▸ Your assignment
The records below hold a stretch from the line with "version (R190). -/" through the line with "def State.statusPayload (s"; return exactly those lines, ends included, and nothing more.

Material for this task section start

-- ==== Sys2Proof/Machine/Link.lean ====
section
/-! DEFINITION. The meanings of IDENTIFY, STATUS and the end of a transmitted frame (10_the_message_link.md). -/

namespace Sys2Proof.Machine

/-- The payload of IDENTIFY: P, M, -, 4, 3, the revision and the layout version (R190). -/
def identity : List Byte := [0x50, 0x4D, 0x2D, 0x34, 0x33, b1 Config.revision, b1 Config.layoutVersion]

/-- IDENTIFY (R190). -/
def handleIdentify : Handler := withBody parseEmpty fun _ s => (.ok identity, s)

/-- IDENTIFY (R190). -/
def execIdentify (tag : Byte) (body : List Byte) (s : State) : Outcome := .next (arrive 0x01 tag body handleIdentify s)

/-- The payload of STATUS, 23 bytes (R191). -/
def State.statusPayload (s : State) : List Byte :=
  p1 (bit s.stop) ++ p1 s.car.state.code ++ p1 s.car.position.val ++ many (fun d => p1 d.state.code) s.heads.toList
    ++ many (fun c => p1 c.state.code) s.lines.toList ++ many (fun c => p1 c.mode.code) s.platens.toList ++ p1 s.free.length
    ++ p1 s.store.outcome.code ++ p1 (bit (s.store.save != .none)) ++ many (fun m => p2 m.code) s.hub.monitors.toList
    ++ p1 s.link.notices.length ++ p1 (bit s.link.loss)

/-- STATUS (R191). -/
def handleStatus : Handler := withBody parseEmpty fun _ s => (.ok s.statusPayload, s)

/-- STATUS (R191). -/
def execStatus (tag : Byte) (body : List Byte) (s : State) : Outcome := .next (arrive 0x02 tag body handleStatus s)

/-- Whether a frame is the reply of an accepted RESTART. -/
def Frame.acceptsRestart (f : Frame) : Bool := f.kind == 0x83 && f.body.head? == some 0

/-- Whether an accepted restart takes place: its reply has been sent, and no save is short of its signature (R198). -/
def State.restartDue (s : State) : Bool :=
  s.restart == .replySent && match s.store.save with
    | .writing _ => false
    | _ => true

/-- The transmitter finishes a frame and chooses the next by rank (R189). At the end of the reply an accepted RESTART waits for, it goes
on only while a running save keeps the restart waiting (R192); otherwise this is the moment of the restart (R198), and it begins
nothing. DEDUCED (log entry 34): R189 and R198 place its choice and the restart at one moment, and the restart is taken first. -/
def State.frameEnds (s : State) : State :=
  match s.link.tx with
  | none => s
  | some f =>
    if s.restart = .replyWaiting ∧ f.acceptsRestart = true then
      let s' := { s with restart := .replySent }
      s'.modLink (if s'.restartDue then Link.stand else Link.choose)
    else s.modLink Link.choose

/-- FRAME_SENT (R189). -/
def execFrameSent (s : State) : Outcome := .next (s.whenRunning State.frameEnds)

end Sys2Proof.Machine
end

Material for this task section end

▸ Completed task
/-- The payload of IDENTIFY: P, M, -, 4, 3, the revision and the layout version (R190). -/
def identity : List Byte := [0x50, 0x4D, 0x2D, 0x34, 0x33, b1 Config.revision, b1 Config.layoutVersion]

/-- IDENTIFY (R190). -/
def handleIdentify : Handler := withBody parseEmpty fun _ s => (.ok identity, s)

/-- IDENTIFY (R190). -/
def execIdentify (tag : Byte) (body : List Byte) (s : State) : Outcome := .next (arrive 0x01 tag body handleIdentify s)

/-- The payload of STATUS, 23 bytes (R191). -/
def State.statusPayload (s : State) : List Byte :=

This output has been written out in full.